I would like to have seen their usual taste plot though.

John

-


----------



## 4085 (Nov 23, 2012)

ATZ said:


> Primarily espresso based drinks


This thread might interest you

https://coffeeforums.co.uk/showthread.php?35618-Is-decaf-the-devils-spawn&highlight=devils+spawn


----------



## ATZ (Aug 4, 2017)

dfk41 said:


> This thread might interest you
> 
> https://coffeeforums.co.uk/showthread.php?35618-Is-decaf-the-devils-spawn&highlight=devils+spawn


 @dfk41 so the rave is worth a go?

I have bag of the Baytown Ness point and while it pulls a good shot it's not totally my cup of tea, or coffee should I say


----------



## 4085 (Nov 23, 2012)

ATZ said:


> dfk41 said:
> 
> 
> > This thread might interest you
> ...


----------



## donblacc (Jul 23, 2017)

I'm all about the caffeine myself.. but you could try Extract roasters?
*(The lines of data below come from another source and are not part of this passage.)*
/-- Parse the rest of a flit's payload from an offset (R325). -/
def Rx.parse : Nat → Nat → List Byte → Rx → Rx
  | 0, _, _, r => r
  | n + 1, off, rest, r =>
    if rest.isEmpty || r.pad then r
    else if 0 < r.due then
      let k := min r.due rest.length
      Rx.parse n (off + k) (rest.drop k) { r with due := r.due - k, bytes := r.bytes + k }
    else if r.head.isEmpty && rest.take 2 == [0, 0] then { r with pad := true }
    else
      let k := min (32 - r.head.length) rest.length
      let h := r.head ++ rest.take k
      let first := if r.head.isEmpty then some (r.first.getD off) else r.first
      let r1 : Rx := { r with head := h, first := first, bytes := r.bytes + k }
      let r2 := if h.length = 32 then { r1 with head := [], due := 32 * (h.getD 12 0).toNat } else r1
      Rx.parse n (off + k) (rest.drop k) r2

/-- Parse a flit's payload: after padding, the next header begins at pstart. -/
def Rx.flit (x : Port) (w : W64) (payload : List Byte) : Rx :=
  let p := Ctl.pstart w
  if x.rxPad then
    if p < payload.length then
      Rx.parse 256 p (payload.drop p) { due := x.rxDue, head := x.rxHead, pad := false }
    else { due := x.rxDue, head := x.rxHead, pad := true }
  else Rx.parse 256 0 payload { due := x.rxDue, head := x.rxHead, pad := false }

/-- A port whose link ends: replay buffer, credits, the packets that wait and the packet received in part go (R320). -/
def Port.dropLink (x : Port) : Port :=
  { x with
    oldest := x.txNext, sentAt := [], kept := [], credits := [0, 0, 0, 0], owed := [0, 0, 0, 0], sendQ := []
    starved := [none, none, none, none]
    rxDue := 0, rxHead := [], rxPad := true, starterReq := none }

namespace State

/-! ### The pair (R340, R341, R404) -/

/-- Bring a port into training (events 1 to 3 of R332). -/
def trainPort (s : State) (p : Nat) : State :=
  s.modPort p fun x =>
    { x with
      enable := true, state := .training, enabledAt := s.now, trainedAt := s.now, locked := false, fec := false, helloed := false }

/-- Turn a port off (R343). -/
def portOff (s : State) (p : Nat) : State :=
  s.modPort p fun x =>
    { x.dropLink with
      enable := false, state := .off, locked := false, fec := false, helloed := false }

/-- Whether the port trains or is up. -/
def portActive (s : State) (p : Nat) : Bool :=
  match (s.port p).state with
  | .training | .up | .retrain => true
  | _ => false

/-- The pair port follows PAIR_PRESENT: it trains where the twin is present, and stops where it is not (R341). -/
def followPresent (s : State) : State :=
  if s.inputs.pairPresent then (if s.portActive 6 then s else s.trainPort 6)
  else if (s.port 6).state = .training then s.portOff 6
  else s

/-- The twin is lost: every job goes on, in UNPAIRED mode (R404). -/
def pairLost (s : State) : State :=
  if s.pair.joined || s.pair.mode != .unpaired then
    ({ s with
      pair := { s.pair with
        mode := .unpaired, own := .unpaired, twin := none, joined := false, heardAt := none, lossPending := false } }).postDevice
      .pairLost []
  else { s with pair := { s.pair with lossPending := false } }

/-- An episode closes: the device acts once on the state found (R341). -/
def closeEpisode (s : State) : State :=
  let s1 := ({ s with pair := { s.pair with episode := none } }).followPresent
  if s1.pair.lossPending then s1.pairLost else s1

/-- A pair event with its cause code of R487 (R340, R341): within 1 ms of the last one of an open episode it joins it. -/
def pairEvent (s : State) (cause : Nat) (loss : Bool) : State :=
  let joins := match s.pair.episode with
    | some t => decide (s.now - t ≤ 100000)
    | none => false
  if joins then { s with pair := { s.pair with episode := some s.now, lossPending := s.pair.lossPending || loss } }
  else
    let s0 := if s.pair.episode.isSome then s.closeEpisode else s
    let s1 := s0.postDevice .pairEvent (toLe 1 cause ++ toLe 1 s0.pair.mode.code)
    let s2 : State := { s1 with pair := { s1.pair with episode := some s1.now, lossPending := false } }
    if loss then s2.pairLost else s2.followPresent

/-! ### Retrains and link DOWN (R319, R320) -/

/-- Jobs with a group that uses a port. DEDUCED, log 29. -/
def jobsOnPort (s : State) (p : Nat) : List Nat :=
  (s.jobs.map Job.id).filter fun j => (s.usedPorts j).contains p

/-- A link goes DOWN: replay buffers and credits go; a detected fault for every job whose groups use the port; on the
pair port a pair event (R320, R340). DEDUCED, log 29, DEDUCED, log 103. -/
def linkDown (s : State) (p cause : Nat) : State :=
  let s1 := s.modPort p fun x =>
    { x.dropLink with state := .down, cause := cause }
  let info (j : Option Nat) : FaultInfo :=
    { mech := Mech.linkDown.code, cls := 4, index := p, job := j
      serial := if (s.port p).partnerId = 0 then none else some (s.port p).partnerId }
  let js := s.jobsOnPort p
  let s2 := if js.isEmpty then s1.detect false (info none) else js.foldl (fun s j => s.detect false (info (some j))) s1
  if p = 6 then s2.pairEvent 1 true else s2

/-- A retrain, or link DOWN where it is the third within 1 s (R319). -/
def retrain (s : State) (p : Nat) : State :=
  let x := s.port p
  let times := (x.retrains.filter fun t => decide (s.now - t ≤ 100000000)) ++ [s.now]
  let s1 := s.setPort p { x with retrainCnt := x.retrainCnt + 1, retrains := times }
  if 2 < times.length then s1.linkDown p 1
  else
    (s1.modPort p fun y => { y with state := .retrain, retrainAt := s.now, replays := 0 }).recordFault
      { mech := Mech.retrain.code, outcome := .masked, cls := 4, index := p }

/-! ### Acknowledgement and replay (R316 to R318) -/

/-- Apply an ack: it passes every sequence number before it. -/
def applyAck (s : State) (p a : Nat) : State :=
  let x := s.port p
  let adv := (a + 4096 - x.oldest) % 4096
  if 0 < adv ∧ adv ≤ (x.txNext + 4096 - x.oldest) % 4096 then
    let s1 := s.setPort p { x with oldest := a, replays := 0, sentAt := x.sentAt.drop adv, kept := x.kept.drop adv }
    pump p (s1.port p).sendQ.length s1
  else s

/-- Resend every unacknowledged flit from the oldest, with its bytes unchanged (R317). -/
def resendAll (s : State) (p : Nat) : State :=
  let x := s.port p
  x.kept.foldl (fun s f => s.sendFlit p f true) (s.setPort p { x with sentAt := x.kept.map fun _ => s.now })

/-- A replay: a ninth of one sequence number without acceptance retrains instead (R317, R319). -/
def replay (s : State) (p : Nat) : State :=
  let x := s.port p
  if x.oldest = x.txNext then s
  else
    let s1 := s.setPort p { x with retryCnt := x.retryCnt + 1, replaysEver := x.replaysEver + 1, replays := x.replays + 1 }
    if 8 < x.replays + 1 then s1.retrain p else s1.resendAll p

/-- Send the next expected sequence number: in a DATA flit with credits where some are due and the replay buffer has
room, else in an IDLE flit (R318). -/
def sendAck (s : State) (p : Nat) : State :=
  let x := s.port p
  let room := decide ((x.txNext + 4096 - x.oldest) % 4096 < replayFlits p)
  if (owedVc x).isSome && room then s.sendData p 0xFFF [] else s.sendPlainFlit p 1

/-- One NAK with the next expected sequence number. DEDUCED, log 28. -/
def sendNak (s : State) (p : Nat) : State :=
  (s.modPort p fun x => { x with discarding := true }).sendPlainFlit p 2

/-- The credits of a packet that leaves its receive buffer are due to the partner (R322). -/
def freeCredits (s : State) (p : Nat) (k : Packet) : State :=
  let v := k.vc.toNat
  s.modPort p fun x => { x with owed := x.owed.set v (x.owed.getD v 0 + Pkt.creditsOf k) }

/-- A NAK received: a replay, or a retrain where more than 64 came within 1 ms (R317, R319). -/
def nakReceived (s : State) (p : Nat) : State :=
  let x := s.port p
  let times := (x.naks.filter fun t => decide (s.now - t ≤ 100000)) ++ [s.now]
  let s1 := s.setPort p { x with naks := times }
  if 64 < times.length then s1.retrain p else s1.replay p

/-- Accept the DATA flit that is expected next (R316 item 3). -/
def acceptFlit (s : State) (p : Nat) (w : W64) (r : Rx) : State :=
  let s1 := s.applyAck p (Ctl.ack w)
  let s2 := s1.modPort p fun x =>
    let v := Ctl.cvc w
    { x with
      rxNext := (x.rxNext + 1) % 4096, discarding := false, rxDue := r.due, rxHead := r.head, rxPad := r.pad
      rxBytes := x.rxBytes + r.bytes, sinceAck := x.sinceAck + 1
      credits := x.credits.set v (min (x.credits.getD v 0 + Ctl.ccount w) ((vcBuffers (p == 6)).getD v 0)) }
  let s3 := pump p (s2.port p).sendQ.length s2
  if 64 ≤ (s3.port p).sinceAck then s3.sendAck p else s3

/-- More symbol errors than this in 1 s are more than one in 10^4 of what a lane carries: 67.2 Gb/s on a partner port,
212.5 Gb/s on the pair port, ten bits to a symbol (R312, R343). -/
def symbolLimit (p : Nat) : Nat := if p = 6 then 2125000 else 672000

/-- A codeword that a flit touches: its number in the frame, whether it begins in the flit, its symbols in error and those
erased. -/
structure Word where
  no : Nat
  begins : Bool
  err : List Nat
  erased : List Nat
  deriving DecidableEq, Repr

/-- The codewords that a flit touches (R309 to R312). -/
def wordsOf (x : Port) (p : Nat) (f : Flit) : List Word :=
  f.errors.zipIdx.map fun e =>
    let c := Fec.firstWord p f.slot + e.2
    { no := c, begins := Fec.beginsIn p f.slot e.2, err := e.1, erased := Fec.erasures p x.lost c }

def Word.corrects (p : Nat) (w : Word) : Bool := (Rs.ofPort p).corrects w.err w.erased

/-- Lanes that show more symbol errors than the limit are marked, each with an event (R343). -/
def markLanes (s : State) (p : Nat) : State :=
  let x := s.port p
  let bad := (List.range (Fec.lanesOf p)).filter fun l =>
    !x.laneBad.getLsbD l && decide (symbolLimit p < (x.laneErrs.filter fun e => e.1 == l).length)
  bad.foldl (fun s l => (s.modPort p fun y => { y with laneBad := y.laneBad ||| (1 <<< l) }).postDevice .laneDegraded
    (toLe 1 p ++ toLe 1 l)) s

/-- The FEC's work on the codewords that begin in a flit: corrected and failed ones are counted, and the symbol errors that it
found go to their lanes (R309 to R311, R343). DESIGN CHOICE, log 117. -/
def countFec (s : State) (p : Nat) (ws : List Word) : State :=
  let mine := ws.filter fun w => w.begins
  let good := mine.filter fun w => w.corrects p
  let errs := good.flatMap fun w => w.err.map fun m =>
    (Fec.lane p (s.port p).half (halfLow (s.port p)) w.no m, s.now)
  (s.modPort p fun x =>
    { x with
      fecCe := x.fecCe + (good.filter fun w => !w.err.isEmpty || !w.erased.isEmpty).length
      fecUe := x.fecUe + (mine.length - good.length)
      laneErrs := (x.laneErrs.filter fun e => decide (s.now - e.2 ≤ 100000000)) ++ errs }).markLanes p

/-- The judgement of R316 on a flit. DEDUCED, log 28. DESIGN CHOICE, log 117. -/
def judgeFlit (s : State) (p : Nat) (f : Flit) : State :=
  let ws := wordsOf (s.port p) p f
  let failed := !ws.all fun w => w.corrects p
  let s0 := s.countFec p ws
  let crcOk := f.crc == crc32c (toLe 8 f.control.toNat ++ f.payload)
  let x := s0.port p
  let r := Rx.flit x f.control f.payload
  let fresh := Ctl.ftype f.control == 0 && Ctl.seq f.control == x.rxNext
  let parsed := !fresh || r.first.getD 0xFFF == Ctl.pstart f.control
  let s1 := if crcOk && (parsed || failed) then s0 else s0.modPort p fun y => { y with crcErr := y.crcErr + 1 }
  if !crcOk || failed || 3 ≤ Ctl.ftype f.control || !parsed then s1.sendNak p
  else if Ctl.ftype f.control = 1 then s1.applyAck p (Ctl.ack f.control)
  else if Ctl.ftype f.control = 2 then (s1.applyAck p (Ctl.ack f.control)).nakReceived p
  else if fresh then s1.acceptFlit p f.control r
  else s1.applyAck p (Ctl.ack f.control)

end State

/-- FLIT_RECEIVED (R316): a port that is not UP takes no flit. -/
def execFlitReceived (p : Fin 7) (f : Flit) (s : State) : Host.Outcome State Fault Refusal :=
  if !f.wf p then .fault .illFormed
  else .next (if (s.port p.val).state = .up then s.judgeFlit p.val f else s)

/-- ACK_TIMEOUT: a count of 2,001 cycles from the sending of the oldest unacknowledged flit (R317). -/
def execAckTimeout (p : Fin 7) (s : State) : Host.Outcome State Fault Refusal :=
  let x := s.port p.val
  .next (if x.state = .up ∧ x.oldest ≠ x.txNext ∧ 2000 < s.now - x.sentAt.headD s.now then s.replay p.val else s)

/-- ACK_RETURN: the next expected sequence number goes out (R318). -/
def execAckReturn (p : Fin 7) (s : State) : Host.Outcome State Fault Refusal :=
  .next (if (s.port p.val).state = .up then s.sendAck p.val else s)

namespace State

/-- A retrain ends: the port resumes by replaying, unless it took longer than 5 ms (R319, R320). -/
def retrainDone (s : State) (p : Nat) : State :=
  let x := s.port p
  if x.state ≠ .retrain then s
  else if 500000 < s.now - x.retrainAt then s.linkDown p 2
  else
    let s1 := (s.setPort p { x with state := .up, lost := if p = 6 then x.lost else 0, txFrame := [] }).resendAll p
    pump p (s1.port p).sendQ.length s1

end State

def execRetrainComplete (p : Fin 7) (s : State) : Host.Outcome State Fault Refusal := .next (s.retrainDone p.val)

/-- RETRAIN_TIMEOUT: a retrain of more than 5 ms takes the link DOWN (R319). -/
def execRetrainTimeout (p : Fin 7) (s : State) : Host.Outcome State Fault Refusal :=
  let x := s.port p.val
  .next (if x.state = .retrain ∧ 500000 < s.now - x.retrainAt then s.linkDown p.val 2 else s)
They have their seasonal Decaf, which is a Brazilian right now. Also on the site is a Peruvian which looks quite interesting


----------



## 4085 (Nov 23, 2012)

Best decaf I have had is Cecadent Coffee. They only sell decaf and for me, the 2 stronger darker ones are Signature Blend and Sumatran. They are roasted by Coffee Compass


----------



## kennyboy993 (Jan 23, 2017)

I also can endorse decedent decaf - have tried all their range and all is high quality in my opinion


----------



## Grimley (Jan 18, 2015)

I'm drinking Climpson & sons Columbian Decaf right now, seems to be OK & I've got an Allpress Decaf blend to start, I tried that while I was in their HQ last weekend & that was OK.


----------



## AndyZap (Dec 29, 2016)

Have you noticed that the decaf beans do not stay fresh as long as the "caf" ? I tried the Premium Swiss Water Decaf blend from Coffee Compass, liked it very much. But after 3 weeks from the roasting date they were not as good as after the first.


----------



## 4085 (Nov 23, 2012)

AndyZap said:


> Have you noticed that the decaf beans do not stay fresh as long as the "caf" ? I tried the Premium Swiss Water Decaf blend from Coffee Compass, liked it very much. But after 3 weeks from the roasting date they were not as good as after the first.


I would just be opening them at the three week point!


----------



## slamm (Nov 26, 2016)

AndyZap said:


> Have you noticed that the decaf beans do not stay fresh as long as the "caf" ?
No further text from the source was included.